Scheduling starvation under a shared ResourceQuota. Each ARC AutoscalingRunnerSet has its own maxRunners cap, but there is no primitive for "GPU runners must always be able to claim at least N slots, regardless of how many CPU runners are active." When cheap CPU pods exhaust namespace quota first, the most expensive hardware reliably loses the race.

Listener overhead at scale. ARC's scale-set listener is one pod per scale set running a full .NET runtime — roughly 256 MiB resident, plus a cluster IP, held alive 24/7 to long-poll GitHub. A tenant with 10 scale sets pays ~2.5 GiB of memory and 10 pod slots at rest, before any job runs. Teams that also pin minRunners > 0 to mask runner-pod cold-start latency multiply this further with idle runner pods on expensive hardware.

No automatic recovery from worker eviction. When a runner pod is preempted, OOM-killed, or lost to a node failure, ARC has no built-in flow to fast-cancel the GitHub job lock and rerun. The runner is left orphaned and the job stays stuck in GitHub's queue — up to its 24-hour timeout — until someone manually clears the runner and reruns the workflow.

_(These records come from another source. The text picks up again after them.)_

-- ==== Sys2Proof/Machine/State.lean ====
section
/-! DEFINITION. The state of the machine (10 R20), why a step can stop, and the state a run starts from. -/

namespace Sys2Proof.Machine

/-- The launch memory (10 R42, 20 R64): the plain readable bytes, by rising address. An address that is not
listed holds no plain byte (20 R60). -/
abbrev Memory := List Host.Cell

/-- One row of the table that represents `SegCheck` of a segment (20 R62, log 6): accesses of `width` bytes at an
effective address in `first .. last` are denied. -/
structure SegDeny where
  first : Nat
  last : Nat
  width : Nat
  deriving DecidableEq, Repr

/-- What the model keeps of a segment register: a base address and a check (10 R41). -/
structure SegState where
  base : BitVec 64
  deny : List SegDeny
  deriving DecidableEq, Repr

/-- The six segment registers (10 R41). -/
structure SegFile where
  es : SegState
  cs : SegState
  ss : SegState
  ds : SegState
  fs : SegState
  gs : SegState
  deriving DecidableEq, Repr

/-- The CPUID feature flags, constants of the processor (10 R40). -/
structure Cpuid where
  avx512f : Bool
  avx512bw : Bool
  avx512vl : Bool
  deriving DecidableEq, Repr

/-- The state of the machine, as 10 R20 lists it, and the parameters of 00 R8 (log 5). -/
structure State where
  /-- Vector registers (10 R21). -/
  zmm : Vector VecVal 32
  /-- Opmask registers (10 R24). -/
  k : Vector (BitVec 64) 8
  /-- General registers (10 R27). -/
  gpr : Vector (BitVec 64) 16
  /-- Program counter (10 R28). -/
  rip : BitVec 64
  /-- Flags (10 R31). -/
  rflags : BitVec 64
  /-- SIMD control and status (10 R32). -/
  mxcsr : BitVec 32
  /-- Segment registers (10 R41). -/
  seg : SegFile
  /-- Descriptor attribute L of CS (10 R40). -/
  csL : Bool
  /-- Descriptor attribute D of CS (10 R40). -/
  csD : Bool
  /-- Current privilege level (10 R40, log 15). -/
  cpl : BitVec 2
  /-- Control register 0 (10 R40, log 14). -/
  cr0 : BitVec 64
  /-- Control register 4 (10 R40, log 14). -/
  cr4 : BitVec 64
  /-- Extended control register 0 (10 R40, log 14). -/
  xcr0 : BitVec 64
  /-- Extended feature enables (10 R40, log 14). -/
  efer : BitVec 64
  /-- CPUID feature flags (10 R20, R40). -/
  cpuid : Cpuid
  /-- Memory (10 R42). -/
  mem : Memory
  /-- The parameters of 00 R8 that are read-only data here; the model's own field (log 5). -/
  params : Params
  deriving DecidableEq, Repr

/-- The exceptions of 60 R171. All are of the fault kind: the instruction changed nothing and `rip` is its first
byte (60 R185). The exception is not delivered (60 R186); the run ends here, which is safe. -/
inductive Fault where
  /-- #UD, invalid opcode. Raised by the decoder through `step` (30 R115) and by `gate` (60 R172). Safe. -/
  | ud
  /-- #NM, device not available. Raised by `gate` (60 R173). Safe. -/
  | nm
  /-- #SS(0). Raised by `memRead` for a segment-level fault of an operand in SS (60 R174). Safe. -/
  | ss
  /-- #GP(0). Raised by `memRead` for a segment-level fault of an operand in another segment (60 R174). Safe. -/
  | gp
  /-- #PF with the fault code and the faulting linear address. Raised by `memRead` (60 R175). Safe. -/
  | pf (code : BitVec 32) (addr : BitVec 64)
  /-- #AC(0). Raised by `memRead` only if AC_CHECK_VECTOR is true (20 R55, 60 R177). Safe. -/
  | ac
  deriving DecidableEq, Repr

/-- Why a step is refused (00 R15, 30 R116). A refusal is safe: the model says nothing of what the processor
does. -/
inductive Refusal where
  /-- An instruction that has no meaning yet; raised by no arm of `exec`. Safe. -/
  | notModelled (mnemonic : String)
  /-- Bytes outside this spec. Raised by the decoder through `step` (30 R116). Safe. -/
  | notThisInstruction
  /-- 16-bit addressing. Raised by the decoder through `step` (30 R109). Safe. -/
  | addr16
  /-- Non-canonical extension bits in a 32-bit mode. Raised by the decoder through `step` (30 R110). Safe. -/
  | evex32
  /-- Repeated prefixes. Raised by the decoder through `step` (30 R111). Safe. -/
  | prefixes
  /-- `X` = 1 without SIB. Raised by the decoder through `step` (30 R117). Safe. -/
  | xNoSib
  /-- A byte of the memory operand is no plain memory. Raised by `memRead` (20 R60). Safe. -/
  | notPlainMemory
  /-- The memory operand runs past the top of the address space. Raised by `memRead` (20 R65). Safe. -/
  | addressWrap
  /-- An instruction byte is no plain memory or lies past the top of the address space. Raised by `step`
  (60 R181, log 9). Safe. -/
  | fetchOutsideMemory
  /-- An instruction byte's address is not canonical or does not translate. Raised by `step` (60 R181, log 9).
  Safe. -/
  | fetchFault
  /-- More than 15 bytes would be needed. Raised by `step` (60 R181, log 9). Safe. -/
  | instructionTooLong
  deriving DecidableEq, Repr

/-- A segment with base 0 that denies nothing (log 3). -/
def SegState.flat : SegState := { base := 0, deny := [] }

/-- The start state of the model. 10 R45 and 70 R210: the model does not begin at reset but at a launch state
that meets the premises of 70 R211. This is the launch state with the controls of `modeOk` and `enabled` in
Mode64 and zero in every register for which the spec admits any value (DESIGN CHOICE, log 2, 3, 4). -/
def State.reset : State where
  zmm := Vector.replicate 32 0
  k := Vector.replicate 8 0
  gpr := Vector.replicate 16 0
  rip := 0
  rflags := 0
  mxcsr := 0
  seg :=
    { es := SegState.flat, cs := SegState.flat, ss := SegState.flat, ds := SegState.flat, fs := SegState.flat,
      gs := SegState.flat }
  csL := true
  csD := false
  cpl := 0
  cr0 := 0x1
  cr4 := 0x40000
  xcr0 := 0xE7
  efer := 0x400
  cpuid := { avx512f := true, avx512bw := true, avx512vl := true }
  mem := []
  params := Params.default

/-- For the record (10 R45): of the controls as a real processor's reset leaves them the rule gives real-address mode
(so cr0.PE = 0), `cr4.OSXSAVE` = 0 and `xcr0` = 1. Every other bit of cr0 and cr4, all of efer, and CS.L are 0 here and
everything else is as in `State.reset`, of which the rule says nothing (DESIGN CHOICE, log 32). -/
def State.hardReset : State :=
  { State.reset with csL := false, cr0 := 0, cr4 := 0, xcr0 := 1, efer := 0 }

end Sys2Proof.Machine
end

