/-- An address is canonical exactly when, read as a signed number, it fits in LAW bits, for LAW 48 and 57
(20 R64). -/
def Obligations.CanonicalAsSignedRange : Prop :=
  ∀ (p : Params) (a : Nat), canonical p.law (BitVec.ofNat 64 a) = true ↔ isCanonical p a

/-! Steps. -/

/-- A step at bytes that decode to an instruction is exec of that instruction; nothing is added around it. -/
def Obligations.StepRunsDecodedInstruction : Prop :=
  ∀ (s : State) (i : Instr) (rest : List Byte), decode s.mode s.csD s.fetched = .got i rest → step s = exec i s

/-- A step at bytes the decoder refuses is refused under the same name, each of the five (30 R116). Where the bytes
run out before the decoder has what it needs, the step is refused for the first byte that cannot be fetched:
fetchOutsideMemory where it is past the top or no plain memory, fetchFault where its address is not canonical or does
not translate; and instructionTooLong where 15 bytes were fetched (60 R181; the names and the cases are log 9 and
log 26, eip in Real and V86 is log 31). -/
def Obligations.StepRefusesUndecodedBytes : Prop :=
  ∀ s : State,
    (decode s.mode s.csD s.fetched = .refused .notThisInstruction → step s = .refused .notThisInstruction) ∧
    (decode s.mode s.csD s.fetched = .refused .addr16 → step s = .refused .addr16) ∧
    (decode s.mode s.csD s.fetched = .refused .evex32 → step s = .refused .evex32) ∧
    (decode s.mode s.csD s.fetched = .refused .prefixes → step s = .refused .prefixes) ∧
    (decode s.mode s.csD s.fetched = .refused .xNoSib → step s = .refused .xNoSib) ∧
    (decode s.mode s.csD s.fetched = .more →
      (∀ n < 15, (∀ j < n, ∃ b, instrByte s j b) →
        (instrOutside s n → step s = .refused .fetchOutsideMemory) ∧
        (instrFaults s n → step s = .refused .fetchFault)) ∧
      ((∀ j < 15, ∃ b, instrByte s j b) → step s = .refused .instructionTooLong))

/-- Instruction byte `n` is the plain byte of memory at `rip + n` in Mode64, and at CS base plus `eip + n` modulo 2^32
in the other modes, where the offset is below the top, the address canonical in Mode64, and no row of Translate covers
it; where Translate answers, it is the byte at the translated address; and otherwise the fetch is refused (20 R51,
R69; 60 R181). The base of CS, the use of Translate and the names of the refusals are log 9, the wrap modulo 2^32 is
log 26, eip in Real and V86 log 31. -/
def Obligations.FetchReadsMemoryAtIp : Prop :=
  ∀ (s : State) (n : Nat),
    (fetchReaches s n → (∀ e ∈ s.params.translate, ¬ (e.first ≤ fetchLinear s n ∧ fetchLinear s n ≤ e.last)) →
      (∀ b, s.mem.read (fetchLinear s n) = some b → s.fetchByte n = .ok b) ∧
      (s.mem.read (fetchLinear s n) = none → s.fetchByte n = .error .fetchOutsideMemory)) ∧
    (∀ b, instrByte s n b → s.fetchByte n = .ok b) ∧
    (instrOutside s n → s.fetchByte n = .error .fetchOutsideMemory) ∧
    (instrFaults s n → s.fetchByte n = .error .fetchFault)

/-- From memory to execution: when the bytes of a well-formed instruction stand where step fetches, in Mode64 or, for
an instruction that can be named there, in a 32-bit code segment of a 32-bit mode, the step executes exactly that
instruction (30 R113, 40 R140). -/
def Obligations.PlacedInstructionRuns : Prop :=
  ∀ (s : State) (i : Instr), i.wf = true →
    (s.mode = .mode64 ∨ is32 s.mode ∧ s.csD = true ∧ i.fits32 = true) →
    (∀ n b, (encode i)[n]? = some b → s.fetchByte n = .ok b) → step s = exec i s

/-- Every step keeps the invariant: memory in canonical form, and rip below 2^32 outside Mode64 (10 R28). -/
def Obligations.StepKeepsInvariant : Prop :=
  ∀ s t : State, inv s → step s = .next t → inv t

/-- The invariant holds in the start state. -/
def Obligations.ResetMeetsInvariant : Prop := inv State.reset

/-- Whole machine: a step to a next state changes one vector register at most and rip, which advances by 7 to 14;
the operating mode and every other piece of state stay (10 R44, 30 R112). -/
def Obligations.StepChangesOneVectorRegister : Prop :=
  ∀ s t : State, step s = .next t →
    ∃ (dest : BitVec 5) (len : Nat), onlyDestAndIp dest s t ∧ 7 ≤ len ∧ len ≤ 14 ∧ ipIs s len t.rip ∧ t.mode = s.mode

/-- The launch premises `modeOk`, `enabled`, `textPresent` and `noDebug` are kept by every step, and where `enabled`
holds for a form and the mode is good, no instruction of it raises #UD or #NM (70 R211; that `enabled` asks xcr0 bit 0
is log 27, the place of the single-step flag log 29). -/
def Obligations.LaunchPremisesKept : Prop :=
  (∀ (vl : VecLen) (base : Addr) (len : Nat) (s t : State), step s = .next t →
    (Safety.modeOk s = true → Safety.modeOk t = true) ∧ (Safety.enabled vl s = true → Safety.enabled vl t = true) ∧
    (Safety.textPresent base len s = true → Safety.textPresent base len t = true) ∧
    (Safety.noDebug s = true → Safety.noDebug t = true)) ∧
  ∀ (i : Instr) (s : State), Safety.modeOk s = true → Safety.enabled i.vecLen s = true →
    exec i s ≠ .fault .ud ∧ exec i s ≠ .fault .nm
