-- ==== Sys2Proof/Laws/Memory.lean ====
section
/-! SUPPORT. Memory: every operation keeps the canonical form, and a stored byte is the byte read. -/

namespace Sys2Proof.Machine

/-- The addresses of a memory after a store are the old ones and the new one. -/
theorem Memory.mem_store {a : Nat} {b : Byte} {m : Memory} {x : Host.Cell} (h : x ∈ Memory.store a b m) :
    x.1 = a ∨ x ∈ m := by
  induction m with
  | nil => simp_all [Memory.store]
  | cons c m ih =>
    obtain ⟨c, d⟩ := c
    simp only [Memory.store] at h
    split at h
    · rcases List.mem_cons.mp h with rfl | h
      · exact .inl rfl
      · exact .inr h
    · split at h
      · rcases List.mem_cons.mp h with rfl | h
        · exact .inl rfl
        · exact .inr (List.mem_cons_of_mem _ h)
      · rcases List.mem_cons.mp h with rfl | h
        · exact .inr (List.mem_cons_self)
        · exact (ih h).imp_right (List.mem_cons_of_mem _)

/-- A store keeps the canonical form. -/
theorem Memory.store_wf {a : Nat} {b : Byte} {m : Memory} (h : Memory.wf m) : Memory.wf (Memory.store a b m) := by
  induction m with
  | nil => simp [Memory.store, Memory.wf]
  | cons c m ih =>
    obtain ⟨c, d⟩ := c
    obtain ⟨h1, h2⟩ := List.pairwise_cons.mp h
    simp only [Memory.store]
    split
    · refine List.pairwise_cons.mpr ⟨fun x hx => ?_, h⟩
      rcases List.mem_cons.mp hx with rfl | hx
      · assumption
      · have := h1 x hx
        simp only at this ⊢
        omega
    · split
      · subst a
        exact List.pairwise_cons.mpr ⟨h1, h2⟩
      · refine List.pairwise_cons.mpr ⟨fun x hx => ?_, ih h2⟩
        rcases Memory.mem_store hx with hx | hx
        · simp only
          omega
        · exact h1 x hx

/-- Reading an address just stored to gives the byte stored. -/
theorem Memory.read_store_self (a : Nat) (b : Byte) (m : Memory) : Memory.read (Memory.store a b m) a = some b := by
  induction m with
  | nil => simp [Memory.store, Memory.read]
  | cons c m ih =>
    obtain ⟨c, d⟩ := c
    simp only [Memory.store]
    split
    · simp [Memory.read]
    · split
      · simp [Memory.read]
      · simp [Memory.read, *]

/-- A store leaves every other address alone. -/
theorem Memory.read_store_other {a x : Nat} (b : Byte) (m : Memory) (h : x ≠ a) :
    Memory.read (Memory.store a b m) x = Memory.read m x := by
  induction m with
  | nil => simp [Memory.store, Memory.read, h]
  | cons c m ih =>
    obtain ⟨c, d⟩ := c
    simp only [Memory.store]
    split
    · simp [Memory.read, h]
    · split
      · subst a
        simp [Memory.read, h]
      · simp [Memory.read, ih]

/-- Placing bytes where they are fetched keeps the canonical form. -/
theorem State.placeFrom_wf (s : State) (bs : List Byte) (i : Nat) (m : Memory) (h : Memory.wf m) :
    Memory.wf (s.placeFrom i bs m) := by
  induction bs generalizing i m with
  | nil => exact h
  | cons b bs ih =>
    simp only [State.placeFrom]
    split
    · exact ih _ _ (Memory.store_wf h)
    · exact ih _ _ h

/-- `withFetchWord` keeps the canonical form. -/
theorem State.withFetchWord_wf (s : State) (nbits w : Nat) (h : Memory.wf s.mem) :
    Memory.wf (s.withFetchWord nbits w).mem :=
  s.placeFrom_wf _ _ _ h

/-- The memory of the start state is in canonical form. -/
theorem State.reset_mem_wf : Memory.wf State.reset.mem := List.Pairwise.nil

end Sys2Proof.Machine
end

Platform team as bottleneck. Onboarding a tenant means provisioning namespace, quotas, controller scope, scale sets, NetworkPolicies, and egress — a platform-team checklist per team. Subsequent changes (new runner type, quota adjustment, scaling tweak) land as tickets.

The Solution

Scheduling priority tiers per RunnerGroup. The priorityTiers field maps Kubernetes PriorityClass objects to cumulative pod-count thresholds. The first N pods of a GPU runner group get a preempting PriorityClass and will displace lower-priority CPU pods when quota is contended — guaranteeing they schedule. Higher tiers use preemptionPolicy: Never, so burst capacity gains scheduling preference without evicting running jobs. A final threshold caps total concurrency per group. Crucially, GAG gates admission at the broker-claim layer — it decides whether to claim a job from GitHub before acquiring it, so a job it cannot place is left queued for redelivery rather than claimed-then-cancelled. A Kubernetes job-queue manager such as Kueue operates one layer below this, on pod creation after the job is already claimed, and structurally cannot make that call (see Appendix D.5).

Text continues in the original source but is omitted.